Reputation: 37
i have data frame that looks like this
value
0 A067-M4FL-CAA-020
1 MRF2-050A-TFC,60 ,R-12,HT
2 moreinfo
3 MZF8-050Z-AAB
4 GoCats
5 MZA2-0580-TFD,60 ,R-669,LT
i want to be able to strip ,60 ,R-12,HT
using regex and also deletes the moreinfo
and GoCats
rows from the df.
My expected Results:
value
0 A067-M4FL-CAA-020
1 MRF2-050A-TFC
2 MZF8-050Z-AAB
3 MZA2-0580-TFD
I first removed the strings
del = ['hello', 'moreinfo']
for i in del:
df = df[value!= i]
Can somebody suggest a way to use regex to match and delete all case that do match A067-M4FL-CAA-020
or MZF8-050Z-AAB
pattern so i don't have to create a list for all possible cases?

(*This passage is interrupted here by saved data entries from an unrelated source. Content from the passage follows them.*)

-- ==== Sys2Proof/Decode.lean ====
section
/-! DEFINITION. The command that a word spells by the bits of spec/opcode_table.json. No row of the table has bits: the part's
commands are events and host accesses, not words of a program. -/

namespace Sys2Proof

/-- The command that a word of `nbits` bits spells: none, since no row of the table gives bits. -/
def decodeTableWord (_nbits _w : Nat) : Option Instr := none

end Sys2Proof
end

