-- ==== Sys2Proof/Machine/Flags.lean ====
section
/-! DEFINITION. The codes of the enumerations (Table 11-11), the bits of the flag words and of the attention registers
(Table 11-1, 11.6, 11.7) and the bits of CONTROL. -/

namespace Sys2Proof.Machine

/-! ### Enumeration codes (Table 11-11) -/

def gaugeCode : GaugeState → Word
  | .init => 0#16
  | .halted => 1#16
  | .armed => 2#16
  | .measuring => 3#16
  | .closing => 4#16
  | .waitClear => 5#16

def trackCode : TrackState → Word
  | .idle => 0#16
  | .tracking => 1#16
  | .deadReckoning => 2#16
  | .lost => 3#16

def firingCode : FiringState → Word
  | .suspended => 0#16
  | .permitted => 1#16

def headCode : HeadState → Word
  | .on => 0#16
  | .fault => 1#16

def sourceCode : TempSource → Word
  | .none => 0#16
  | .live => 1#16
  | .stale => 2#16

def slotCode : SlotState → Word
  | .free => 0#16
  | .ready => 1#16
  | .active => 2#16
  | .spent => 3#16
  | .refused => 4#16

def recCode : RecState → Word
  | .free => 0#16
  | .opened => 1#16
  | .complete => 2#16
  | .releasing => 3#16

def outcomeCode : TubeOutcome → Word
  | .normal => 0#16
  | .aborted => 1#16
  | .overlength => 2#16
  | .noOrder => 3#16

def polarityCode : Polarity → Word
  | .pos => 0#16
  | .neg => 1#16

def twistCode : Twist → Word
  | .cw => 0#16
  | .ccw => 1#16

def boolCode (b : Bool) : Word := if b then 1#16 else 0#16

/-- Command answers. -/
def ansCmdOk : Word := 1#16
def ansCmdSetupInvalid : Word := 2#16
def ansCmdIgnored : Word := 3#16
def ansCmdConflict : Word := 4#16

/-- Requests. -/
def reqNone : Word := 0#16
def reqPost : Word := 1#16
def reqCancel : Word := 2#16
def reqAmend : Word := 3#16
def reqRelease : Word := 4#16

/-- Answers of slots and records. -/
def ansNone : Word := 0#16
def ansOk : Word := 1#16
def ansBadState : Word := 2#16
def ansBadField : Word := 3#16
def ansBadRequest : Word := 4#16
def ansWithdrawn : Word := 5#16
def ansDropped : Word := 6#16

/-! ### Attention causes (Table 11-1) -/

def causeTube : BitVec 8 := 0x01#8
def causeSection : BitVec 8 := 0x02#8
def causeRequest : BitVec 8 := 0x04#8
def causePoolLow : BitVec 8 := 0x08#8
def causePermit : BitVec 8 := 0x10#8
def causeHead : BitVec 8 := 0x20#8
def causeTrack : BitVec 8 := 0x40#8
def causeSetup : BitVec 8 := 0x80#8

/-! ### Tube flags (11.6) -/

def tfWindowClamped : Word := 0x0001#16
def tfTempFallback : Word := 0x0002#16
def tfTempClamped : Word := 0x0004#16
def tfDeadReckoned : Word := 0x0008#16
def tfTrackingLost : Word := 0x0010#16
def tfPoolExhausted : Word := 0x0020#16
def tfPermitLost : Word := 0x0040#16
def tfHeadFault : Word := 0x0080#16
def tfAmended : Word := 0x0100#16
def tfLateShots : Word := 0x0200#16

/-! ### Section flags (11.7) -/

def sfEstimated : Word := 0x0001#16
def sfTempFallback : Word := 0x0002#16
def sfTempClamped : Word := 0x0004#16
def sfAmended : Word := 0x0008#16
def sfLate : Word := 0x0010#16
def sfPartial : Word := 0x0020#16
def sfNoData : Word := 0x0040#16
def sfLowCoverage : Word := 0x0080#16
def sfExcludedHead : Word := 0x0100#16
def sfExcludedTail : Word := 0x0200#16

/-- A flag if its condition holds, else no flag. -/
def flagIf (b : Bool) (f : Word) : Word := if b then f else 0#16

/-- A flag word with the flag `f` given if `b` holds. -/
def giveIf (b : Bool) (f w : Word) : Word := w ||| flagIf b f

/-- Whether a flag word carries the flag `f`. -/
def hasFlag (w f : Word) : Bool := w &&& f != 0#16

/-! ### CONTROL (Table 11-1) -/

def ctlRun : Word := 0x0001#16
def ctlStop : Word := 0x0002#16
def ctlResume : Word := 0x0004#16
def ctlSoftReset : Word := 0x0008#16
/-- The bit CLEAR_Hk. -/
def ctlClear (k : Head) : Word := 0x0010#16 <<< k.val

/-- Whether the order's head mask includes head `k` (R169). -/
def inMask (m : BitVec 4) (k : Head) : Bool := m.getLsbD k.val

end Sys2Proof.Machine
end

I was able to strip a single line like this but i want to be able to strip all matching cases in the dataframe
pattern = r',\w+ \,\w+-\w+\,\w+ *'
line = 'MRF2-050A-TFC,60 ,R-12,HT'
for i in re.findall(pattern, line):
line = line.replace(i,'')
>>> MRF2-050A-TFC
I tried adjusting my code but it prints out the same output for each row
pattern = r',\w+ \,\w+-\w+\,\w+ *'
for d in df:
for i in re.findall(pattern, d):
d = d.replace(i,'')
Any suggestions will be greatly appreciated. Thanks
Upvotes: 2
Views: 78
Reputation: 21739
Here's a simpler approach you can try without using regex. pandas has many in-built functions to deal with text data.
# remove unwanted values
df['value'] = df.value.str.replace(r'moreinfo|60|R-.*|HT|GoCats|\,', '')
# drop na
df = df[(df != '')].dropna()
# print
print(df)
value
0 A067-M4FL-CAA-020
1 MRF2-050A-TFC
3 MZF8-050Z-AAB
5 MZA2-0580-TFD
-----------
# data used
df = pd.read_fwf(StringIO(u'''
value
0 A067-M4FL-CAA-020
1 MRF2-050A-TFC,60 ,R-12,HT
2 moreinfo
3 MZF8-050Z-AAB
4 GoCats
5 MZA2-0580-TFD,60 ,R-669,LT'''),header=1)
Upvotes: 1
Reputation: 1236
You may try this
(?:\w+-){2,}[^,\n]*
Python scripts may be as follows
ss="""0 A067-M4FL-CAA-020
1 MRF2-050A-TFC,60 ,R-12,HT
2 moreinfo
3 MZF8-050Z-AAB
4 GoCats
5 MZA2-0580-TFD,60 ,R-669,LT"""
import re
regx=re.compile(r'(?:\w+-){2,}[^,\n]*')
m= regx.findall(ss)
for i in range(len(m)):
print("%d %s" %(i, m[i]))
and the output is
0 A067-M4FL-CAA-020
1 MRF2-050A-TFC
2 MZF8-050Z-AAB
3 MZA2-0580-TFD
Upvotes: 1
Reputation: 2981
I'd suggest capturing the data you DO want, since it's pretty particular, and the data you do NOT want could be anything.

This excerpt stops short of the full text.